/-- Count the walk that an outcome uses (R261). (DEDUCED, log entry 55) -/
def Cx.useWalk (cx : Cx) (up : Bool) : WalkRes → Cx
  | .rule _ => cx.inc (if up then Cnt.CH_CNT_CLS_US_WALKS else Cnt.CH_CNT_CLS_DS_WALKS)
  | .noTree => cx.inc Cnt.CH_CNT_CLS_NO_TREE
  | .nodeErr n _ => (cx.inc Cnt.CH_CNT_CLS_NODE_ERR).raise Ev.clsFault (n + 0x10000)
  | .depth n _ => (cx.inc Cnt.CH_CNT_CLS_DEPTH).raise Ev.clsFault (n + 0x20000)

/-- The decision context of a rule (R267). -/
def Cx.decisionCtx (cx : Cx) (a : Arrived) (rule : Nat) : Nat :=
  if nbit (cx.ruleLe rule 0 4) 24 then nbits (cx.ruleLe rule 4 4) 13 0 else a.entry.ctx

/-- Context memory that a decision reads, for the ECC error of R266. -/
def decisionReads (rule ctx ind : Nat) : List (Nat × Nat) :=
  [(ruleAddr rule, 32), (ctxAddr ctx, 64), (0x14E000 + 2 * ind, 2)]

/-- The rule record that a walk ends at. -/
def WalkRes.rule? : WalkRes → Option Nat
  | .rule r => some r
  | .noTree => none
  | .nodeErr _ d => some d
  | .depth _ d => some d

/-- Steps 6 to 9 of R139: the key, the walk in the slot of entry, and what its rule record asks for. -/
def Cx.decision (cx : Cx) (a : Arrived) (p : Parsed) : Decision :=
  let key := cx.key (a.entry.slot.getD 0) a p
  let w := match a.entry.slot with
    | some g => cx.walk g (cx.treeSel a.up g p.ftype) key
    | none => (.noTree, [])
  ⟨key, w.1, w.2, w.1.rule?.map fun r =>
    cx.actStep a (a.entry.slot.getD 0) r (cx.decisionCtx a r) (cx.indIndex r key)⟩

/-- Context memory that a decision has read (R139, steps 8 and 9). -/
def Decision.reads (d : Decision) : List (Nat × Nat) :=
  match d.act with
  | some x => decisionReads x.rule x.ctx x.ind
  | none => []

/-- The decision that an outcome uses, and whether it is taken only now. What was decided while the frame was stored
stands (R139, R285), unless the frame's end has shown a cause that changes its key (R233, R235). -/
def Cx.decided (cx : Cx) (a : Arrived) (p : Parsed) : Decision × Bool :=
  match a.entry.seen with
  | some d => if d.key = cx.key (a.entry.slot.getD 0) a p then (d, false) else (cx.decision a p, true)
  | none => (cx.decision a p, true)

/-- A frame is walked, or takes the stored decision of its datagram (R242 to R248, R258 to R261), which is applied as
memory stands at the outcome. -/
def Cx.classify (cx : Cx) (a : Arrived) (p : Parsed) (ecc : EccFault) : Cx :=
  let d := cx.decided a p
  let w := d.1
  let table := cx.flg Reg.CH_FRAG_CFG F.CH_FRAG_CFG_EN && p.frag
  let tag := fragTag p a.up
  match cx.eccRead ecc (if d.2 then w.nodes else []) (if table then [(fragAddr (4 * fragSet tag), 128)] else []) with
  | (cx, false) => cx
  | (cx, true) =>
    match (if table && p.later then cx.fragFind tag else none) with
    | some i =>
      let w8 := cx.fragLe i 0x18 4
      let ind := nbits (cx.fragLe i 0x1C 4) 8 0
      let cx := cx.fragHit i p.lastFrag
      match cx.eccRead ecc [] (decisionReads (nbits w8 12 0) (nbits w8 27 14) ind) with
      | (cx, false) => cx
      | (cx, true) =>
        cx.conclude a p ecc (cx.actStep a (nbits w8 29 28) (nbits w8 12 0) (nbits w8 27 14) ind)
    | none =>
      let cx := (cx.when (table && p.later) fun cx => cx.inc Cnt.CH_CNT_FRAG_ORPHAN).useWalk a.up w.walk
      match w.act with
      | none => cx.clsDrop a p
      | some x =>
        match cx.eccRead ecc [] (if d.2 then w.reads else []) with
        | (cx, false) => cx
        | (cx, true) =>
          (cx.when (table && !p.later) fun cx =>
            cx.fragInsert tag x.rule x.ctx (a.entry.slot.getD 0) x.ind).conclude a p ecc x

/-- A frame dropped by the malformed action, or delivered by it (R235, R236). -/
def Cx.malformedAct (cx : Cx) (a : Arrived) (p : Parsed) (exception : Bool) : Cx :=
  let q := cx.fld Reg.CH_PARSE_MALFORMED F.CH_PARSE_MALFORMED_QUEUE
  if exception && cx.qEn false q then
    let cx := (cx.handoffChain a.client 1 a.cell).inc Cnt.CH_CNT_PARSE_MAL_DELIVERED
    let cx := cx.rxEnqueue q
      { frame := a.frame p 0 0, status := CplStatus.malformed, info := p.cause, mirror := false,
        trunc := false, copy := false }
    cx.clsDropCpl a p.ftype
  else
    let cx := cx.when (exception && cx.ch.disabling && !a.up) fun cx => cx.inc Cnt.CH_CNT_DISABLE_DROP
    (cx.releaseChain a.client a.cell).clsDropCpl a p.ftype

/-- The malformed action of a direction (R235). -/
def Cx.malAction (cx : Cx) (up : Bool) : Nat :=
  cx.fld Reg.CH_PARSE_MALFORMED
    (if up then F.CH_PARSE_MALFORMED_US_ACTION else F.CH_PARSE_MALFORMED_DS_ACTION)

□ □ □ □ □ □ □

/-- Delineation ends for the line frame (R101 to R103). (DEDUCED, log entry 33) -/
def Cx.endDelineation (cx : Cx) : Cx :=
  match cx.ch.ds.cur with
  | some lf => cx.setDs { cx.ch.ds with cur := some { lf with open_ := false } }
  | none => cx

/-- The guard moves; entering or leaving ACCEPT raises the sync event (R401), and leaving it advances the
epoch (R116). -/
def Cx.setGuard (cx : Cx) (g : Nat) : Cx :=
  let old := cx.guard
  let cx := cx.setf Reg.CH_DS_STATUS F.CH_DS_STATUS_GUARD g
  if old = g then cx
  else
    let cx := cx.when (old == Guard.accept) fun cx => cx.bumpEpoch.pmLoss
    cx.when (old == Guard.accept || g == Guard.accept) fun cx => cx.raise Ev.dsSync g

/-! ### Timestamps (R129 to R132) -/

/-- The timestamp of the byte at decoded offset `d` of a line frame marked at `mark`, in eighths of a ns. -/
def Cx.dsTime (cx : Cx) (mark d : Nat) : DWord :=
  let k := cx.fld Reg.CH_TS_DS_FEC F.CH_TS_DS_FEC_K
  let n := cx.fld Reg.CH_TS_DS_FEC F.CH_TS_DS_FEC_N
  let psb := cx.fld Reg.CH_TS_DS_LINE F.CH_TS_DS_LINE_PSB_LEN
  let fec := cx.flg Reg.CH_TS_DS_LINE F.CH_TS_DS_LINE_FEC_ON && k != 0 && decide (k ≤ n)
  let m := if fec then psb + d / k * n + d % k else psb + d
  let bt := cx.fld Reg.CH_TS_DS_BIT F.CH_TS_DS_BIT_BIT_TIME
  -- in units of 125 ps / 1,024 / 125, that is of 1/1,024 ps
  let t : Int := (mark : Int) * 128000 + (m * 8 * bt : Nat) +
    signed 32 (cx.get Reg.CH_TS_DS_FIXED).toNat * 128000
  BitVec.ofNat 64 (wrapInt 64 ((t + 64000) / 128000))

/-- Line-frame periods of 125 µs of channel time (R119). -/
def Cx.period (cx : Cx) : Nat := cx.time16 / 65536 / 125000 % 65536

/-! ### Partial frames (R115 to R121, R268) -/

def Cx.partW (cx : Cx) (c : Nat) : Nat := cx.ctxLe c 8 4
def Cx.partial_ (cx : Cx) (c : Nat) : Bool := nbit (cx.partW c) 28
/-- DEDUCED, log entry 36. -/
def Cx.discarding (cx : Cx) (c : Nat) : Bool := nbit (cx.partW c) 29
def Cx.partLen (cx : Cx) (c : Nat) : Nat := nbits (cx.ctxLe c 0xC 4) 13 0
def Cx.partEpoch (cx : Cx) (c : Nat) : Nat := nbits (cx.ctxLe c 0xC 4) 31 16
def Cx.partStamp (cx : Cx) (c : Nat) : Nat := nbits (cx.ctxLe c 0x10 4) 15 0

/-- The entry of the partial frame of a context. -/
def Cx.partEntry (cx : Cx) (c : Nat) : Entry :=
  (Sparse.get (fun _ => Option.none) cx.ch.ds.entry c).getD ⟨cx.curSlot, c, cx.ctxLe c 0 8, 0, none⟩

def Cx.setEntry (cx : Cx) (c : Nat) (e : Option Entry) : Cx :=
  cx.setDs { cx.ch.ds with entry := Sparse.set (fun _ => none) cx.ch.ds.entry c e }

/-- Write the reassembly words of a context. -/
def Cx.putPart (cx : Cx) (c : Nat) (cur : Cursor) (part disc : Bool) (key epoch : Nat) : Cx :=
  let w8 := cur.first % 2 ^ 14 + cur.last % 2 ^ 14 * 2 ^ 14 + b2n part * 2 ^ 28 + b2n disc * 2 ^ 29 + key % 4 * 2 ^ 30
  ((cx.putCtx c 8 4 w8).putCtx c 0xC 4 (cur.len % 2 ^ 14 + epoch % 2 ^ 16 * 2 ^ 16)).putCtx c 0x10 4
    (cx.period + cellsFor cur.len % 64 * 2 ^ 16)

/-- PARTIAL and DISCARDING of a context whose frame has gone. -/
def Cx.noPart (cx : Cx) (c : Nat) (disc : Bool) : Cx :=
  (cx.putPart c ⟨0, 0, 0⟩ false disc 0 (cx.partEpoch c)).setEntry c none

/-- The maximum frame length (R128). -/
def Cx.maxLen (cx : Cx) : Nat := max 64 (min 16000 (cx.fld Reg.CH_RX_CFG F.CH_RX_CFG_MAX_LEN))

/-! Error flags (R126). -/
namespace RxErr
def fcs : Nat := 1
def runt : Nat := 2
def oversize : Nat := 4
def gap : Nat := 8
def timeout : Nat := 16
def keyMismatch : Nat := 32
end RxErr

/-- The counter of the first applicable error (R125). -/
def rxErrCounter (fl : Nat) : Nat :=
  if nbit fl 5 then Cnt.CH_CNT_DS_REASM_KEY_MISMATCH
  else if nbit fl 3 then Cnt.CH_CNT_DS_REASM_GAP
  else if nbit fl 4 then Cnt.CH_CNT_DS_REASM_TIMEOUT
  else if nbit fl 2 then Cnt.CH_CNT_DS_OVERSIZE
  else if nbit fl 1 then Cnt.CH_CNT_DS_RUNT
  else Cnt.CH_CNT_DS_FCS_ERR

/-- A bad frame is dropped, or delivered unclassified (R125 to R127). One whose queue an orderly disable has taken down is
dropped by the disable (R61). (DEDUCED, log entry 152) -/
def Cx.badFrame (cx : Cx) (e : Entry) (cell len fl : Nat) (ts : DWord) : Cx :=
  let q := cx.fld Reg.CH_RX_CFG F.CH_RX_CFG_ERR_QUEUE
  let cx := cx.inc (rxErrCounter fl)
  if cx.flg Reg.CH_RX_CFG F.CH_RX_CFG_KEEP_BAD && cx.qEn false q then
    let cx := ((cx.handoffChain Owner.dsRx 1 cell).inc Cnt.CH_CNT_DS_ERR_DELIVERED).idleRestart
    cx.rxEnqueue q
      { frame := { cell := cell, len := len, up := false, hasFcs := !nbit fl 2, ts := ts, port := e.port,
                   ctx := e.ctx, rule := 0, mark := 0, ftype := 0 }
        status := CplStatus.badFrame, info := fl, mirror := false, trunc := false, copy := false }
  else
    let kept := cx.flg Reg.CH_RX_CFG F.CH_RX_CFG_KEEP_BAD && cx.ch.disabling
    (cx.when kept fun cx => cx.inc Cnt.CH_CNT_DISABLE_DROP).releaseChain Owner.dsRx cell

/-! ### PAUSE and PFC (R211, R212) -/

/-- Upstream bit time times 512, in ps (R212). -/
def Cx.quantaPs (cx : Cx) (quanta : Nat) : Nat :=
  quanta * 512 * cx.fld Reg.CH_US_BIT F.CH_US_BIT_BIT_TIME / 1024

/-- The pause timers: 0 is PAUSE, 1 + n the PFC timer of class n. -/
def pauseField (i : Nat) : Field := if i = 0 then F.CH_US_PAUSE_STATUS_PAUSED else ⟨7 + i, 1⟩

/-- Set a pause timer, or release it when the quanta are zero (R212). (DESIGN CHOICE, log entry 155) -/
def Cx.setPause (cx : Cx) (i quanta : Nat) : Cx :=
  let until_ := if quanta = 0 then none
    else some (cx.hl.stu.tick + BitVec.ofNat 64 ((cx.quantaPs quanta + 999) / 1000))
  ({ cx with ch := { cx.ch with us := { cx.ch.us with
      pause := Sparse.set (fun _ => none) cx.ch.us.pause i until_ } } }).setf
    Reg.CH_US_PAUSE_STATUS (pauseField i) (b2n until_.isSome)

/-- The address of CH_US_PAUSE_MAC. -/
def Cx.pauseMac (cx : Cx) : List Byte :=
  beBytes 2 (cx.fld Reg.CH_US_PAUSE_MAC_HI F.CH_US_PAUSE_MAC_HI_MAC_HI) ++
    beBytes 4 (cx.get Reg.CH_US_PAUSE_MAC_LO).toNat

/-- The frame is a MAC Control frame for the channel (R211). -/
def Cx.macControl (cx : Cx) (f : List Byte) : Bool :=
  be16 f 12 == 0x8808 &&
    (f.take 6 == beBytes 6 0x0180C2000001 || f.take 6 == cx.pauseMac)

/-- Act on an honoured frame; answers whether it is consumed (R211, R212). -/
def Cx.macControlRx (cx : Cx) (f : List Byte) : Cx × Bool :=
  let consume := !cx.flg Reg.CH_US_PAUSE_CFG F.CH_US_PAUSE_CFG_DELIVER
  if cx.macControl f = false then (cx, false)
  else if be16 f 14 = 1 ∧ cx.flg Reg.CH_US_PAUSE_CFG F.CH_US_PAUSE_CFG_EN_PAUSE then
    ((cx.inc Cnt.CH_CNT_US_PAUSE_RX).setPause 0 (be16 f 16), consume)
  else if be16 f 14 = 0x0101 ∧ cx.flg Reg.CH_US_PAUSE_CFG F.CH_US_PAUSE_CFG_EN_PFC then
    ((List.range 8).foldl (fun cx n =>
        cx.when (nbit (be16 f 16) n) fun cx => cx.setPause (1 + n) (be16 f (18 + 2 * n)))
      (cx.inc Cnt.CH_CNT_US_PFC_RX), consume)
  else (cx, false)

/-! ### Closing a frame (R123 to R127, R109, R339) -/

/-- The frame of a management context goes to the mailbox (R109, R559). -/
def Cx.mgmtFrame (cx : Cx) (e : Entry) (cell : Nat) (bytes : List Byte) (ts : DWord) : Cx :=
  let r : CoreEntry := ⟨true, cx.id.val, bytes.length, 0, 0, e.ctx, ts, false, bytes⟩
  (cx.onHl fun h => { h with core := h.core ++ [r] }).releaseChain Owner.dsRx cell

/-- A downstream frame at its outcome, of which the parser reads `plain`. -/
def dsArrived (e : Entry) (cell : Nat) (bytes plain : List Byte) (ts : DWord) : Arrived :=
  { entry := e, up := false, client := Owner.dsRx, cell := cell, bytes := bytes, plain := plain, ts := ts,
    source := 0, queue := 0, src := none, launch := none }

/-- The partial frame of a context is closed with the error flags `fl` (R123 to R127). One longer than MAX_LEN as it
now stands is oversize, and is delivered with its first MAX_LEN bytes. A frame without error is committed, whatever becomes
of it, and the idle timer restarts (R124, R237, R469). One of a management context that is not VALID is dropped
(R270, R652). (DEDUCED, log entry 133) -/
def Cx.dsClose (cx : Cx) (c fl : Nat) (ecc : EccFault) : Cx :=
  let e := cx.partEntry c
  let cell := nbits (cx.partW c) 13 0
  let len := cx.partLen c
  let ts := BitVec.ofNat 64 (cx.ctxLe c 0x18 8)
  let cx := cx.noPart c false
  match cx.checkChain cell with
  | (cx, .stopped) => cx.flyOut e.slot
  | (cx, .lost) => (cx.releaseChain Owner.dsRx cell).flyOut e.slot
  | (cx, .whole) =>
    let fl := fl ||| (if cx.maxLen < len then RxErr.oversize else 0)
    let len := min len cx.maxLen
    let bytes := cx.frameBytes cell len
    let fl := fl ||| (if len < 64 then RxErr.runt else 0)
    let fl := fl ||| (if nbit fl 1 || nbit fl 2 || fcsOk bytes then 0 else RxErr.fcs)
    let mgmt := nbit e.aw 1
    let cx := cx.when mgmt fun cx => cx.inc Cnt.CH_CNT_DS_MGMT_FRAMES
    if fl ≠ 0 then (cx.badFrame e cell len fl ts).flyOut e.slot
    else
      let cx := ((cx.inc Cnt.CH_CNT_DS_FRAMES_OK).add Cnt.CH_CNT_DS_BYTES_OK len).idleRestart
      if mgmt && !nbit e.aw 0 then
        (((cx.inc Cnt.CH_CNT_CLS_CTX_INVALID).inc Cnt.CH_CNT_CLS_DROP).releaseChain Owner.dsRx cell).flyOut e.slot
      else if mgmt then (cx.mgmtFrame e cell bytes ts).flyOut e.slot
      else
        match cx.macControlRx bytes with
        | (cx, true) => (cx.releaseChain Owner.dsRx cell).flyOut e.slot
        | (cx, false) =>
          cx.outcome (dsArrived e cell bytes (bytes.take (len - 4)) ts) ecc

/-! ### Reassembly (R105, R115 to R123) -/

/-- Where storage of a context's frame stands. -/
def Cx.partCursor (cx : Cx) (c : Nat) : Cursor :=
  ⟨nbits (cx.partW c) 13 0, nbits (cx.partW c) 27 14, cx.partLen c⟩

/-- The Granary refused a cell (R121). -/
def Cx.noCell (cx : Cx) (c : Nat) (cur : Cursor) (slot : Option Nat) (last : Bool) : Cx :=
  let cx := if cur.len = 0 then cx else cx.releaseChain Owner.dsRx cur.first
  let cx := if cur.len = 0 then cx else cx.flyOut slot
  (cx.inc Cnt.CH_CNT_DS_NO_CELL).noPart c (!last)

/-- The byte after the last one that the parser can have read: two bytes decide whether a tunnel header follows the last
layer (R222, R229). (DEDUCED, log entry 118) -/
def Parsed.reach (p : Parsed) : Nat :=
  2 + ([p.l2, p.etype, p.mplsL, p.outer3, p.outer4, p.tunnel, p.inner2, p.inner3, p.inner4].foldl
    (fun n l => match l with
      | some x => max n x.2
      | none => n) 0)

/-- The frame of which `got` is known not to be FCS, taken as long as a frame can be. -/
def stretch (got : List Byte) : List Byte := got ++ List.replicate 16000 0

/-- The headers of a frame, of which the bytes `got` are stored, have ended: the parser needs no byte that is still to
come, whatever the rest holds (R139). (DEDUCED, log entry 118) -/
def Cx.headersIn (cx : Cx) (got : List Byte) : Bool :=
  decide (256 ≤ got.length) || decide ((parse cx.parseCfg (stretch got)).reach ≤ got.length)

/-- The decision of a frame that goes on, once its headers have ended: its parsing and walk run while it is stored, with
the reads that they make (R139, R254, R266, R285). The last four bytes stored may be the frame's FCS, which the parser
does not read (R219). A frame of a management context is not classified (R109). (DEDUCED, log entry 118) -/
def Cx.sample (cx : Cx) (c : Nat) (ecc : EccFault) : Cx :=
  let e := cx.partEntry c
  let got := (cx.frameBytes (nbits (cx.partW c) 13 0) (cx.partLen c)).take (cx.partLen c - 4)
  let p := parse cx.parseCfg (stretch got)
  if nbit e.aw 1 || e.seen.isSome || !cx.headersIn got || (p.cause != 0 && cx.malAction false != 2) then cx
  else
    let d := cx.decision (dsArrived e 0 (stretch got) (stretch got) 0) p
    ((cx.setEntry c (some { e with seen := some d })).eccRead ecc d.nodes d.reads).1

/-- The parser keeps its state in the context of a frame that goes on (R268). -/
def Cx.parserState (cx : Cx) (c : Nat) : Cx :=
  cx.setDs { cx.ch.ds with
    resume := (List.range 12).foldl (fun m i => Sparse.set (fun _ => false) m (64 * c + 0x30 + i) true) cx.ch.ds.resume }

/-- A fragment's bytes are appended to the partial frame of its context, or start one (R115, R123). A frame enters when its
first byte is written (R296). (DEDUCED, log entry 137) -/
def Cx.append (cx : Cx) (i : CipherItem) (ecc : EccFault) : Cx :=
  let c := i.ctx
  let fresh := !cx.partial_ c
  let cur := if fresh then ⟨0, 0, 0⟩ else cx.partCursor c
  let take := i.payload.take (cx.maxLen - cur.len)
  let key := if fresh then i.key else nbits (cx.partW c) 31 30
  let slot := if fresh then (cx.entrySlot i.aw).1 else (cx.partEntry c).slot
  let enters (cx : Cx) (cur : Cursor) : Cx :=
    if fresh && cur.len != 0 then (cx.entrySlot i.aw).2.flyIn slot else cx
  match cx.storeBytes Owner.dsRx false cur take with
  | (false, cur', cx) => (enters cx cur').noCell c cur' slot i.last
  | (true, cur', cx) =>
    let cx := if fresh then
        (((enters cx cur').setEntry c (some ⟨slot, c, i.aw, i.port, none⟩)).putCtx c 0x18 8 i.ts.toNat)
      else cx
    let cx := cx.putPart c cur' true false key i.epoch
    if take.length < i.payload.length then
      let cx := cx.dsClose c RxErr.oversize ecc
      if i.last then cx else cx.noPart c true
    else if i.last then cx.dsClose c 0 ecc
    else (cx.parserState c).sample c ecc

□ □ □ □ □ □ □

- WORK INSTRUCTIONS -
From the listing, reproduce every line where the word "goes" is present.

- TASK RESPONSE -
/-- The frame of a management context goes to the mailbox (R109, R559). -/
/-- The decision of a frame that goes on, once its headers have ended: its parsing and walk run while it is stored, with
/-- The parser keeps its state in the context of a frame that goes on (R268). -/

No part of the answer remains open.